Realization of kinetochore protein geometry, and CENP-A in particular, reconciles protein counts attained from different microscopy platforms. Using fluorescence correlation spectroscopy (FCS) with its small cone of illumination focuses on the invariant (bright) pool, leaving the peripheral pool to background subtraction [18]. In wide-field microscopy, integrated intensity over a relatively large area (greater than 250 nm) leads to a larger estimate of protein counts than FCS-based methods [11,19]. Discussions regarding the nature of the GFP-constructs (internal versus C-terminal or N-terminal [14]) were tested in Lawrimore et al. [11] where different Cse4 fusion proteins yielded virtually identical protein counts (see [11, fig. 1]; Cse4-GFP B, C-terminal versus Cse4-GFP Cir+ and Cir0, internal). The evidence for functional diversification came from mutational experiments in which two pools could be separated genetically (via pat1Δ [9,20]). Loss of the peripheral pool was accompanied by a change from anisotropic to isotropic geometry of the clustered Cse4 molecules, as well as reduction in their number [9,20]. The extra molecules create a cloud of CENP-A that may be critical for centromere repair or neocentromere formation (figure 1, see below). Lando et al. [21] similarly noted that there may be an ‘elite’ core of CENP-A at the front-line of kinetochore microtubule engagement in fission yeast. Using super-resolution microscopy [14], Wisniewski et al. [14] confirmed the geometrical anisotropy of CENP-A in budding yeast. However without co-localization of the outer kinetochore components they were unable to define the position of the cloud relative to microtubule plus-ends.
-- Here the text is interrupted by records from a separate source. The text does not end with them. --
/-! ### Page `qay` -/

def qay_MODE : RegField := ⟨0x80040, [(4, 0x10000)], 1, 0, .rw, 0x0⟩  -- R187
def qay_RX_POL : RegField := ⟨0x80044, [(4, 0x10000)], 23, 20, .rw, 0x0⟩  -- R187
def qay_TX_POL : RegField := ⟨0x80044, [(4, 0x10000)], 19, 16, .rw, 0x0⟩  -- R187
def qay_RX_MAP : RegField := ⟨0x80044, [(4, 0x10000)], 15, 8, .rw, 0xE4⟩  -- R187
def qay_TX_MAP : RegField := ⟨0x80044, [(4, 0x10000)], 7, 0, .rw, 0xE4⟩  -- R187
def qay_SIGNAL : RegField := ⟨0x80048, [(4, 0x10000)], 15, 12, .ro, 0x0⟩  -- R187
def qay_REMOTE_FAULT : RegField := ⟨0x80048, [(4, 0x10000)], 11, 8, .ro, 0x0⟩  -- R187
def qay_LOCAL_FAULT : RegField := ⟨0x80048, [(4, 0x10000)], 7, 4, .ro, 0x0⟩  -- R187
def qay_LINK_UP : RegField := ⟨0x80048, [(4, 0x10000)], 3, 0, .ro, 0x0⟩  -- R187
def qay_POST1 : RegField := ⟨0x80050, [(4, 0x10000), (4, 0x4)], 29, 24, .rw, 0x0⟩  -- R187
def qay_MAIN : RegField := ⟨0x80050, [(4, 0x10000), (4, 0x4)], 21, 16, .rw, 0x1C⟩  -- R187
def qay_PRE1 : RegField := ⟨0x80050, [(4, 0x10000), (4, 0x4)], 13, 8, .rw, 0x3C⟩  -- R187
def qay_PRE2 : RegField := ⟨0x80050, [(4, 0x10000), (4, 0x4)], 5, 0, .rw, 0x0⟩  -- R187
def qay_QAY_NO_PORT : RegField := ⟨0x80060, [(4, 0x10000)], 31, 0, .ctr, 0x0⟩  -- R187
def qay_TXTS_VALID : RegField := ⟨0x80080, [(4, 0x10000)], 31, 31, .ro, 0x0⟩  -- R187
def qay_TXTS_LEVEL : RegField := ⟨0x80080, [(4, 0x10000)], 22, 16, .ro, 0x0⟩  -- R187
def qay_TXTS_TAG : RegField := ⟨0x80084, [(4, 0x10000)], 31, 16, .ro, 0x0⟩  -- R187
def qay_TXTS_LPORT : RegField := ⟨0x80084, [(4, 0x10000)], 3, 0, .ro, 0x0⟩  -- R187
def qay_TXTS_SEC : RegField := ⟨0x80088, [(4, 0x10000)], 31, 0, .ro, 0x0⟩  -- R187
def qay_TXTS_NS : RegField := ⟨0x8008C, [(4, 0x10000)], 29, 0, .ro, 0x0⟩  -- R187
def qay_TXTS_FRAC : RegField := ⟨0x80090, [(4, 0x10000)], 15, 0, .ro, 0x0⟩  -- R187
def qay_TXTS_OVF : RegField := ⟨0x80094, [(4, 0x10000)], 31, 0, .ctr, 0x0⟩  -- R187
def qay_FEC_CORR_CW : RegField := ⟨0x80100, [(4, 0x10000), (4, 0x10)], 31, 0, .ctr, 0x0⟩  -- R187
def qay_FEC_UNCORR_CW : RegField := ⟨0x80104, [(4, 0x10000), (4, 0x10)], 31, 0, .ctr, 0x0⟩  -- R187
def qay_FEC_SYM_ERR : RegField := ⟨0x80108, [(4, 0x10000), (4, 0x10)], 31, 0, .ctr, 0x0⟩  -- R187
def qay_PORT_EN : RegField := ⟨0x80400, [(4, 0x10000), (4, 0x100)], 31, 31, .rw, 0x0⟩  -- R187
def qay_PFC_RX_EN : RegField := ⟨0x80400, [(4, 0x10000), (4, 0x100)], 30, 30, .rw, 0x0⟩  -- R187
def qay_PFC_TX_EN : RegField := ⟨0x80400, [(4, 0x10000), (4, 0x100)], 29, 29, .rw, 0x0⟩  -- R187
def qay_GATE_EN : RegField := ⟨0x80400, [(4, 0x10000), (4, 0x100)], 28, 28, .rw, 0x0⟩  -- R187
def qay_MAX_FRAME : RegField := ⟨0x80400, [(4, 0x10000), (4, 0x100)], 13, 0, .st, 0x5F2⟩  -- R187
def qay_RXB_PFC_MASK : RegField := ⟨0x80404, [(4, 0x10000), (4, 0x100)], 23, 16, .rw, 0x0⟩  -- R187
def qay_PFC_QUANTA : RegField := ⟨0x80404, [(4, 0x10000), (4, 0x100)], 15, 0, .rw, 0xFFFF⟩  -- R187
def qay_TXQ_PRIO : RegField := ⟨0x80408, [(4, 0x10000), (4, 0x100)], 23, 0, .rw, 0xFAC688⟩  -- R187
def qay_RXB_XOFF : RegField := ⟨0x8040C, [(4, 0x10000), (4, 0x100)], 31, 16, .rw, 0x0⟩  -- R187
def qay_RXB_XON : RegField := ⟨0x8040C, [(4, 0x10000), (4, 0x100)], 15, 0, .rw, 0x0⟩  -- R187
def qay_TS_RX_ADJ : RegField := ⟨0x80410, [(4, 0x10000), (4, 0x100)], 31, 0, .rw, 0x0⟩  -- R187
def qay_TS_TX_ADJ : RegField := ⟨0x80414, [(4, 0x10000), (4, 0x100)], 31, 0, .rw, 0x0⟩  -- R187
def qay_GATE_BANK : RegField := ⟨0x80420, [(4, 0x10000), (4, 0x100)], 1, 1, .rw, 0x0⟩  -- R187
def qay_GATE_ARM : RegField := ⟨0x80420, [(4, 0x10000), (4, 0x100)], 0, 0, .wo, 0x0⟩  -- R187
def qay_GATE_PENDING : RegField := ⟨0x80424, [(4, 0x10000), (4, 0x100)], 31, 31, .ro, 0x0⟩  -- R187
def qay_GATE_OPER_BANK : RegField := ⟨0x80424, [(4, 0x10000), (4, 0x100)], 30, 30, .ro, 0x0⟩  -- R187
def qay_GATE_CFG_BAD : RegField := ⟨0x80424, [(4, 0x10000), (4, 0x100)], 29, 29, .ro, 0x0⟩  -- R187
def qay_GATE_LATE : RegField := ⟨0x80424, [(4, 0x10000), (4, 0x100)], 28, 28, .ro, 0x0⟩  -- R187
def qay_GATE_CYCLE : RegField := ⟨0x80428, [(4, 0x10000), (4, 0x100)], 31, 0, .rw, 0x0⟩  -- R187
def qay_GATE_COUNT : RegField := ⟨0x8042C, [(4, 0x10000), (4, 0x100)], 8, 0, .rw, 0x0⟩  -- R187
def qay_GATE_BASE_TIDE_LO : RegField := ⟨0x80430, [(4, 0x10000), (4, 0x100)], 31, 0, .rw, 0x0⟩  -- R187
def qay_GATE_BASE_TIDE_HI : RegField := ⟨0x80434, [(4, 0x10000), (4, 0x100)], 31, 0, .rw, 0x0⟩  -- R187
def qay_GATE_BASE_PHASE : RegField := ⟨0x80438, [(4, 0x10000), (4, 0x100)], 19, 0, .rw, 0x0⟩  -- R187
def qay_GATE_GUARD : RegField := ⟨0x8043C, [(4, 0x10000), (4, 0x100)], 7, 0, .rw, 0x10⟩  -- R187
def qay_LONGEST_WIN : RegField := ⟨0x80440, [(4, 0x10000), (4, 0x100), (8, 0x4)], 31, 0, .ro, 0xFFFFFFFF⟩  -- R187
def qay_RX_FRAMES : RegField := ⟨0x80480, [(4, 0x10000), (4, 0x100)], 31, 0, .ctr, 0x0⟩  -- R188
def qay_RX_OCTETS_LO : RegField := ⟨0x80484, [(4, 0x10000), (4, 0x100)], 31, 0, .ctr, 0x0⟩  -- R188
def qay_RX_OCTETS_HI : RegField := ⟨0x80488, [(4, 0x10000), (4, 0x100)], 31, 0, .ctr, 0x0⟩  -- R188
def qay_RX_RUNT : RegField := ⟨0x8048C, [(4, 0x10000), (4, 0x100)], 31, 0, .ctr, 0x0⟩  -- R188
def qay_RX_FCS_ERR : RegField := ⟨0x80490, [(4, 0x10000), (4, 0x100)], 31, 0, .ctr, 0x0⟩  -- R188
def qay_RX_TRUNC : RegField := ⟨0x80494, [(4, 0x10000), (4, 0x100)], 31, 0, .ctr, 0x0⟩  -- R188
def qay_RX_OVERFLOW : RegField := ⟨0x80498, [(4, 0x10000), (4, 0x100)], 31, 0, .ctr, 0x0⟩  -- R188
def qay_RX_PFC : RegField := ⟨0x8049C, [(4, 0x10000), (4, 0x100)], 31, 0, .ctr, 0x0⟩  -- R188
def qay_RX_PAUSE_8023X : RegField := ⟨0x804A0, [(4, 0x10000), (4, 0x100)], 31, 0, .ctr, 0x0⟩  -- R188
def qay_TX_FRAMES : RegField := ⟨0x804A4, [(4, 0x10000), (4, 0x100)], 31, 0, .ctr, 0x0⟩  -- R188
def qay_TX_OCTETS_LO : RegField := ⟨0x804A8, [(4, 0x10000), (4, 0x100)], 31, 0, .ctr, 0x0⟩  -- R188
def qay_TX_OCTETS_HI : RegField := ⟨0x804AC, [(4, 0x10000), (4, 0x100)], 31, 0, .ctr, 0x0⟩  -- R188
def qay_TX_OVERSIZE : RegField := ⟨0x804B0, [(4, 0x10000), (4, 0x100)], 31, 0, .ctr, 0x0⟩  -- R188
def qay_TX_LINK_DOWN : RegField := ⟨0x804B4, [(4, 0x10000), (4, 0x100)], 31, 0, .ctr, 0x0⟩  -- R188
def qay_TX_PAUSE_DROP : RegField := ⟨0x804B8, [(4, 0x10000), (4, 0x100)], 31, 0, .ctr, 0x0⟩  -- R188
def qay_TX_PFC : RegField := ⟨0x804BC, [(4, 0x10000), (4, 0x100)], 31, 0, .ctr, 0x0⟩  -- R188
def qay_TX_NEVER_FITS : RegField := ⟨0x804C0, [(4, 0x10000), (4, 0x100), (8, 0x4)], 31, 0, .ctr, 0x0⟩  -- R188
def qay_PORT_CNT_CLEAR : RegField := ⟨0x804FC, [(4, 0x10000), (4, 0x100)], 0, 0, .wo, 0x0⟩  -- R188
def qay_GATE_STATES : RegField := ⟨0x84000, [(4, 0x10000), (4, 0x1000), (2, 0x800), (256, 0x8)], 7, 0, .rw, 0x0⟩  -- R178
def qay_GATE_INTERVAL : RegField := ⟨0x84004, [(4, 0x10000), (4, 0x1000), (2, 0x800), (256, 0x8)], 31, 0, .rw, 0x0⟩  -- R178

/-! ### Page `bwr` -/

def bwr_CONSENT_CLASS_MASK : RegField := ⟨0xC0040, [], 13, 8, .rw, 0x7⟩  -- R242
def bwr_SWEEP_EN : RegField := ⟨0xC0040, [], 4, 4, .rw, 0x1⟩  -- R242
def bwr_RTCP_PARSE_EN : RegField := ⟨0xC0040, [], 3, 3, .rw, 0x1⟩  -- R242
def bwr_STUN_COPY_EN : RegField := ⟨0xC0040, [], 2, 2, .rw, 0x0⟩  -- R242
def bwr_FP_REQUIRED : RegField := ⟨0xC0040, [], 1, 1, .rw, 0x1⟩  -- R242
def bwr_STUN_EN : RegField := ⟨0xC0040, [], 0, 0, .rw, 0x1⟩  -- R242
def bwr_CONSENT_TIMEOUT : RegField := ⟨0xC0044, [], 31, 16, .rw, 0x7530⟩  -- R242
def bwr_CONSENT_SWEEP : RegField := ⟨0xC0044, [], 15, 0, .rw, 0x400⟩  -- R242
def bwr_STUN_PER_TIDE : RegField := ⟨0xC0048, [], 15, 0, .rw, 0x4000⟩  -- R242
def bwr_KFR_MIN_TIDES : RegField := ⟨0xC004C, [], 31, 16, .rw, 0xC8⟩  -- R242
def bwr_KFR_PER_TIDE : RegField := ⟨0xC004C, [], 15, 0, .rw, 0x100⟩  -- R242
def bwr_KFR_FIR : RegField := ⟨0xC0050, [], 31, 31, .wo, 0x0⟩  -- R242
def bwr_KFR_BERTH : RegField := ⟨0xC0050, [], 24, 0, .wo, 0x0⟩  -- R242
def bwr_KFR_LEVEL : RegField := ⟨0xC0054, [], 28, 16, .ro, 0x0⟩  -- R242
def bwr_KFR_STATUS : RegField := ⟨0xC0054, [], 7, 0, .ro, 0x0⟩  -- R242
def bwr_EST_WINDOW : RegField := ⟨0xC0058, [], 31, 24, .rw, 0x64⟩  -- R242
def bwr_EST_UP_PCT : RegField := ⟨0xC0058, [], 23, 16, .rw, 0x8⟩  -- R242
def bwr_EST_HIGH_PCT : RegField := ⟨0xC0058, [], 15, 8, .rw, 0xA⟩  -- R242
def bwr_EST_LOW_PCT : RegField := ⟨0xC0058, [], 7, 0, .rw, 0x2⟩  -- R242
def bwr_EST_INIT : RegField := ⟨0xC005C, [], 31, 0, .rw, 0xF4240⟩  -- R242
def bwr_EST_MIN : RegField := ⟨0xC0060, [], 31, 0, .rw, 0x7530⟩  -- R242
def bwr_EST_MAX : RegField := ⟨0xC0064, [], 31, 0, .rw, 0x2FAF080⟩  -- R242
def bwr_FB_EN : RegField := ⟨0xC0068, [], 12, 12, .rw, 0x0⟩  -- R242
def bwr_FB_QUEUE : RegField := ⟨0xC0068, [], 11, 0, .rw, 0x0⟩  -- R242
def bwr_HOST_MASK : RegField := ⟨0xC006C, [], 31, 0, .rw, 0xFFFE⟩  -- R242
def bwr_SPARE_FOR : RegField := ⟨0xC0070, [], 1, 0, .ro, 0x0⟩  -- R242
def bwr_HOSTQ : RegField := ⟨0xC0080, [(16, 0x4)], 11, 0, .rw, 0x0⟩  -- R242
def bwr_LMAC_LO : RegField := ⟨0xC00C0, [(16, 0x8)], 31, 0, .rw, 0x0⟩  -- R242
def bwr_LMAC_HI : RegField := ⟨0xC00C4, [(16, 0x8)], 15, 0, .rw, 0x0⟩  -- R242
def bwr_POL_SEL : RegField := ⟨0xC0140, [], 15, 0, .rw, 0x0⟩  -- R242
def bwr_POL_RATE : RegField := ⟨0xC0144, [], 23, 0, .rw, 0x0⟩  -- R242
def bwr_POL_BURST : RegField := ⟨0xC0148, [], 15, 0, .rw, 0x0⟩  -- R242
def bwr_POL_TOKENS : RegField := ⟨0xC014C, [], 23, 0, .ro, 0x0⟩  -- R242
def bwr_STUN_RESP : RegField := ⟨0xC0160, [], 31, 0, .ctr, 0x0⟩  -- R242
def bwr_RTCP_IGNORED : RegField := ⟨0xC0164, [], 31, 0, .ctr, 0x0⟩  -- R242
def bwr_KFR_SUPPRESSED : RegField := ⟨0xC0168, [], 31, 0, .ctr, 0x0⟩  -- R242
def bwr_KFR_OVF : RegField := ⟨0xC016C, [], 31, 0, .ctr, 0x0⟩  -- R242
def bwr_KFR_INVALID : RegField := ⟨0xC0170, [], 31, 0, .ctr, 0x0⟩  -- R242
def bwr_REASON_COUNT : RegField := ⟨0xC0200, [(64, 0x4)], 31, 0, .ctr, 0x0⟩  -- R242
def bwr_CNT_CLEAR : RegField := ⟨0xC0300, [], 0, 0, .wo, 0x0⟩  -- R242
def bwr_LADDR_VALID : RegField := ⟨0xC2000, [(4, 0x2000), (256, 0x20)], 31, 31, .rw, 0x0⟩  -- R243
def bwr_LADDR_IPV6 : RegField := ⟨0xC2000, [(4, 0x2000), (256, 0x20)], 30, 30, .rw, 0x0⟩  -- R243
def bwr_LADDR_ADDR : RegField := ⟨0xC2010, [(4, 0x2000), (256, 0x20), (4, 0x4)], 31, 0, .rw, 0x0⟩  -- R243

/-! ### Page `bnd` -/

def bnd_EN : RegField := ⟨0xD0040, [], 0, 0, .rw, 0x0⟩  -- R273
def bnd_AES_SPARE_USED : RegField := ⟨0xD0044, [], 31, 31, .ro, 0x0⟩  -- R273
def bnd_SHA_SPARE_USED : RegField := ⟨0xD0044, [], 30, 30, .ro, 0x0⟩  -- R273
def bnd_AES_SPARE_FOR : RegField := ⟨0xD0044, [], 20, 16, .ro, 0x1F⟩  -- R273
def bnd_SHA_SPARE_FOR : RegField := ⟨0xD0044, [], 10, 8, .ro, 0x7⟩  -- R273
def bnd_SRTP_LIMIT_LO : RegField := ⟨0xD0048, [], 31, 0, .rw, 0xFFFFFFFF⟩  -- R273
def bnd_SRTP_LIMIT_HI : RegField := ⟨0xD004C, [], 15, 0, .rw, 0xFFFF⟩  -- R273
def bnd_SRTCP_LIMIT : RegField := ⟨0xD0050, [], 30, 0, .rw, 0x7FFFFFFF⟩  -- R273
def bnd_KEY_WARN : RegField := ⟨0xD0054, [], 31, 0, .rw, 0x100000⟩  -- R273
def bnd_PIPE_FAULT_DROP : RegField := ⟨0xD0080, [], 31, 0, .ctr, 0x0⟩  -- R273
def bnd_UNWRAP_FAIL : RegField := ⟨0xD0084, [], 31, 0, .ctr, 0x0⟩  -- R273
def bnd_TX_ORDER_DROP : RegField := ⟨0xD0088, [], 31, 0, .ctr, 0x0⟩  -- R273
def bnd_TX_LEN_DROP : RegField := ⟨0xD008C, [], 31, 0, .ctr, 0x0⟩  -- R273
def bnd_KEY_EXHAUST_DROP : RegField := ⟨0xD0090, [], 31, 0, .ctr, 0x0⟩  -- R273
def bnd_RX_AUTH_FAIL : RegField := ⟨0xD0094, [], 31, 0, .ctr, 0x0⟩  -- R273
def bnd_RX_REPLAY : RegField := ⟨0xD0098, [], 31, 0, .ctr, 0x0⟩  -- R273
def bnd_RX_SHORT : RegField := ⟨0xD009C, [], 31, 0, .ctr, 0x0⟩  -- R273
def bnd_BND_OFF_DROP : RegField := ⟨0xD00A0, [], 31, 0, .ctr, 0x0⟩  -- R273
def bnd_CNT_CLEAR : RegField := ⟨0xD00FC, [], 0, 0, .wo, 0x0⟩  -- R273
def bnd_WRAP_TENANT : RegField := ⟨0xD0200, [], 5, 0, .rw, 0x0⟩  -- R273
def bnd_WRAP_CMD : RegField := ⟨0xD0204, [], 1, 0, .wo, 0x0⟩  -- R273
def bnd_WRAP_RESULT : RegField := ⟨0xD0208, [], 7, 0, .ro, 0x0⟩  -- R273
def bnd_WRAP_KEY : RegField := ⟨0xD0240, [(16, 0x4)], 31, 0, .wo, 0x0⟩  -- R273
def bnd_SLOT_SET : RegField := ⟨0xD0300, [(64, 0x4)], 31, 31, .ro, 0x0⟩  -- R273
def bnd_SLOT_LOCK : RegField := ⟨0xD0300, [(64, 0x4)], 30, 30, .ro, 0x0⟩  -- R273
def bnd_WRAP_KCV : RegField := ⟨0xD0400, [(64, 0x4)], 31, 0, .ro, 0x0⟩  -- R273
def bnd_KEY_OP : RegField := ⟨0xD0100, [], 31, 28, .rw, 0x0⟩  -- R274
def bnd_KEY_ICE_LEN : RegField := ⟨0xD0100, [], 21, 16, .rw, 0x0⟩  -- R274
def bnd_KEY_PROFILE : RegField := ⟨0xD0100, [], 7, 0, .rw, 0x0⟩  -- R274
def bnd_KEY_BERTH : RegField := ⟨0xD0104, [], 24, 0, .rw, 0x0⟩  -- R274
def bnd_KEY_OUT_ADDR : RegField := ⟨0xD0108, [], 31, 0, .rw, 0x0⟩  -- R274
def bnd_KEY_GO : RegField := ⟨0xD0110, [], 0, 0, .wo, 0x0⟩  -- R274
def bnd_KEY_BUSY : RegField := ⟨0xD0114, [], 31, 31, .ro, 0x0⟩  -- R274
def bnd_KEY_VALID : RegField := ⟨0xD0114, [], 30, 30, .ro, 0x0⟩  -- R274
def bnd_KEY_KEY_GEN : RegField := ⟨0xD0114, [], 15, 8, .ro, 0x0⟩  -- R274
def bnd_KEY_STATUS : RegField := ⟨0xD0114, [], 7, 0, .ro, 0x0⟩  -- R274
def bnd_KEY_DATA : RegField := ⟨0xD0140, [(24, 0x4)], 31, 0, .wo, 0x0⟩  -- R274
How does dissection of the molecular architecture of the kinetochore in budding yeast inform our understanding of larger, regional centromeres? One point of consideration is the relationship between CENP-A-containing nucleosomes and microtubule attachment sites. The regional centromeres of the fission yeast, Schizosaccharomyces pombe, have an approximately 12–13 kb CENP-A-containing core chromatin domain that is constrained by chromatin barriers and flanked by domains of pericentromeric heterochromatin [22,23]. Like centromeres of budding yeast, the three S. pombe centromeres cluster throughout the cell cycle [24]. Recent examination of centromere clusters using quantitative photo-activated localization microscopy estimates the presence of approximately 15–35 molecules of CENP-A at each anaphase kinetochore, or an average of approximately 10–20 CENP-A-containing homotypic nucleosomes [21], similar to findings from Lawrimore et al. [11]. More intriguing is that although these budding and fission yeast species diverged 400–1000 Ma [25,26] and differ in centromere ‘type’ (point versus regional), the ratio between the number of CENP-A molecules and the number of microtubule attachment sites is consistent (budding yeast: 5–6 CENP-A/kMT; fission yeast: 25 CENP-A/4 kMTs = 6–7 CENP-A/kMT [11,21]).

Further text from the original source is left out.